# Software for downloading movies from camcorder



## vlad

Please help me ! I cannot obtain a quality movie when I download from my camcorder, Canon MV 700i. Do I need a special software. The manufacturer says no. I use VirtualDub for making the movies and WindowsMovieMaker for downloading. The problem is that the image doesn't keep it's quality as I can see it directly from my camcorder on TV screen. Why ?  Thank you very much !


----------



## Lorand

It's connected thru Firewire or USB cable?


----------



## kojo97

i used pinnacle software ... go buy it at the store (don't download), because you need to ask them what in the package (any wire like a/v, usb or firewire) if not you have to buy it seperate.

i hope this help


----------



## vlad

fire wire


----------



## vlad

I tried pinnacle but it doesn't work. I use VirtualDub now. No difference regarding the movie quality.


----------



## shahrukh

pls i can't open a camera in computer softw casio qv-100 this camera driver problem
tell me this driver free download


----------



## Kevin O'Connor

Try not to get frustrated but capturing, editing, rendering and finally out putting a completed project in a usable format on a PC is hard work. It is NOT straight forward and I hate to say that this is were Apple computers perform the best. 

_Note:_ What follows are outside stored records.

/-- Far JMP, CALL and RET in mode P to a code segment at the level of the caller: the checks of R490, the accessed
bit, CS with its hidden copy, EIP within the limit. The selector of a pointer in memory is read at EA + n modulo 2^32
(the model's choice, log entry 55). -/
def Obligations.FarProtected : Prop :=
  ∀ (s : State), s.pfx.lock = false → s.mode = .prot →
    (∀ (sel : Word16) (off : Word32) i j s0 d s1, 4 ≤ sel.toNat →
      FarForms s sel off i j s0 →
      DescriptorAt sel d s0 s1 → DirectCode d sel s.cpl → off.toNat ≤ d.limit.toNat →
      (∀ s2, Accessed d s1 s2 → exec i s = .next (finished s (inCode s2 d sel off))) ∧
      (∀ t1 t2 s2, PushedSel s.osz s.segs.cs.sel s1 t1 → Pushed s.osz.width (s.eip.setWidth _) t1 t2 →
        Accessed d t2 s2 → exec j s = .next (finished s (inCode s2 d sel off)))) ∧
    (∀ off sel t1 t2 d s1 s2 (n : Word16), Popped s.osz.width off s.begun t1 → Popped s.osz.width sel t1 t2 →
      let cs : Word16 := sel.setWidth 16;
      4 ≤ cs.toNat → selRpl cs = s.cpl → DescriptorAt cs d t2 s1 → DirectCode d cs s.cpl →
      (off.setWidth 32 : Word32).toNat ≤ d.limit.toNat →
      ∃ g, SpMoved s (n.setWidth 32) s1.regs g ∧
        (Accessed d { s1 with regs := g } s2 →
          exec (.retFarIw n) s = .next (finished s (inCode s2 d cs (off.setWidth 32))) ∧
          (n = 0 → exec .retFar s = .next (finished s (inCode s2 d cs (off.setWidth 32))))))

/-- A JMP or CALL through a call gate (R490; the layout and the privilege tests are the spec's general knowledge, log
entries 27 and 28): the gate and its target may be used; a JMP goes to code of its level or conforming code; a CALL
pushes the return address, and to inner code goes over to the stack of the TSS, with the old SS and (E)SP and the
parameters on it. The selector of a pointer in memory is read at EA + n modulo 2^32 (the model's choice, log entry
55). -/
def Obligations.CallGates : Prop :=
  ∀ (s s0 s1 t : State) (sel : Word16) (off : Word32) (i j : Instr) (g : Desc), s.pfx.lock = false →
    s.mode = .prot → FarForms s sel off i j s0 → 4 ≤ sel.toNat → DescriptorAt sel g s0 s1 →
    g.isCallGate = true → s.cpl ≤ g.dpl → selRpl sel ≤ g.dpl → g.p = true →
    (GateCalled false g s1 t → exec i s = .next (finished s t)) ∧
    (GateCalled true g s1 t → exec j s = .next (finished s t))

/-- Returns that leave their level (R490, R500, R585; log entries 16 and 28): far RET and IRET to an outer level pop
(E)SP and SS too, lower the privilege, release the parameters of RET on both stacks and null the data segments that
are no longer accessible; IRETD at level 0 with VM = 1 in the image goes to a virtual-8086 task with the nine items of
its frame. Every IRET unmasks NMI (R575), this one too, where the pseudocode of R500 stops before it: log entry 17. The
six items that R500 pops after EFLAGS are popped in mode P at level 0, and the popped offset is not checked, which are
the model's choices (log entry 17); the segment registers of the virtual-8086 task keep their access fields and become
valid (R111; log entry 43). -/
def Obligations.OuterReturns : Prop :=
  ∀ (s : State), s.pfx.lock = false → s.mode = .prot →
    (∀ off sel t1 t2 d s1 s2 s3 g (n : Word16), Popped s.osz.width off s.begun t1 → Popped s.osz.width sel t1 t2 →
      let cs : Word16 := sel.setWidth 16;
      4 ≤ cs.toNat → s.cpl < selRpl cs → DescriptorAt cs d t2 s1 → ReturnCode d (selRpl cs) →
      (off.setWidth 32 : Word32).toNat ≤ d.limit.toNat → SpMoved s (n.setWidth 32) s1.regs g →
      OuterStack s.osz.width (selRpl cs) n { s1 with regs := g } s2 → Accessed d s2 s3 →
      exec (.retFarIw n) s = .next (finished s (inCode s3 d cs (off.setWidth 32))) ∧
      (n = 0 → exec .retFar s = .next (finished s (inCode s3 d cs (off.setWidth 32))))) ∧
    (s.flags.nt = false → ∀ off sel img t1 t2 t3 d s1 s2 s3 f, Popped s.osz.width off s.begun t1 →
      Popped s.osz.width sel t1 t2 → Popped s.osz.width img t2 t3 →
      ¬(s.osz = .s32 ∧ img.getLsbD 17 = true ∧ s.cpl = 0) →
      let cs : Word16 := sel.setWidth 16;
      4 ≤ cs.toNat → s.cpl < selRpl cs → DescriptorAt cs d t3 s1 → ReturnCode d (selRpl cs) →
      (off.setWidth 32 : Word32).toNat ≤ d.limit.toNat →
      ImageFlags (img.setWidth 32) f →
      f.iopl = (if s.cpl = 0 then (img.setWidth 32).extractLsb' 12 2 else s.flags.iopl) →
      f.ifl = (if s.cpl ≤ s.flags.iopl then img.getLsbD 9 else s.flags.ifl) →
      f.rf = (if s.osz = .s32 then img.getLsbD 16 else s.flags.rf) → f.vm = false →
      OuterStack s.osz.width (selRpl cs) 0 { s1 with flags := f } s2 → Accessed d s2 s3 →
      exec .iret s = .next (finished s
        { inCode s3 d cs (off.setWidth 32) with nmiMask := false, rfKept := decide (s.osz = .s32) })) ∧
    (s.flags.nt = false → s.osz = .s32 → s.cpl = 0 →
      ∀ off sel img esp ss es ds fs gs t1 t2 t3 t4 t5 t6 t7 t8 t9 f,
      Popped .d32 off s.begun t1 → Popped .d32 sel t1 t2 → Popped .d32 img t2 t3 → img.getLsbD 17 = true →
      Popped .d32 esp t3 t4 → Popped .d32 ss t4 t5 → Popped .d32 es t5 t6 → Popped .d32 ds t6 t7 →
      Popped .d32 fs t7 t8 → Popped .d32 gs t8 t9 →
      ImageFlags img f → f.ifl = img.getLsbD 9 → f.iopl = img.extractLsb' 12 2 → f.rf = img.getLsbD 16 →
      f.vm = true →
      exec .iret s = .next (finished s (goTo { t9 with
        flags := f
        rfKept := true
        nmiMask := false
        cpl := 3
        regs := t9.regs.set .esp esp
        segs :=
          { es := realSeg t9.segs.es (es.setWidth 16)
            cs := realSeg t9.segs.cs (sel.setWidth 16)
            ss := realSeg t9.segs.ss (ss.setWidth 16)
            ds := realSeg t9.segs.ds (ds.setWidth 16)
            fs := realSeg t9.segs.fs (fs.setWidth 16)
            gs := realSeg t9.segs.gs (gs.setWidth 16) } } off)))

I have had the same problem you are having many times and unfortunately I have not yet produced acceptable results either.  Here is what I have learned so far;

- The Quality of your final out put is never better then your source. It can come very close but the better your source video footage the better the final out put will be. Don't expect anything nice from video tape formats less then DV only.
- Don't expect broadcast quality from free video editing systems (MS Movie Maker) or from single CCD DV camcorders.
- Your computer system will have a big effect on final quality and the over all process. The faster the better because slow HDD, small memory and to some degree old OS will hinder the process.
- System compatibility with video capture devisees are stumbling blocks.  Getting a good video capture card (Fire wire or USB2) is important. Don't use SVIDEO or RCA jacks to record from the source. You get poor quality and will not get all the codec data needed.
- Disable ALL other running programs especially anti-virus programs. Turn off your screen saver and anything that writes to the HDD in the back ground that you may not know of. You don't want any interruptions during the capture process or in any other video editing process for that matter. 
- The video rendering process has the greatest effect on final quality. The better the rendering codec is the better the quality. You don't get something for nothing.  Only render once because every time your project goes thru the rendering process it degrades quality a little bit.
- Video Formats, I don't know were to start here.  If you overcome all the issues above this will be the most problematic issue to deal with. You need to know exactly what you want to do with the final video out put before you start. You need select the correct format to capture the source video in.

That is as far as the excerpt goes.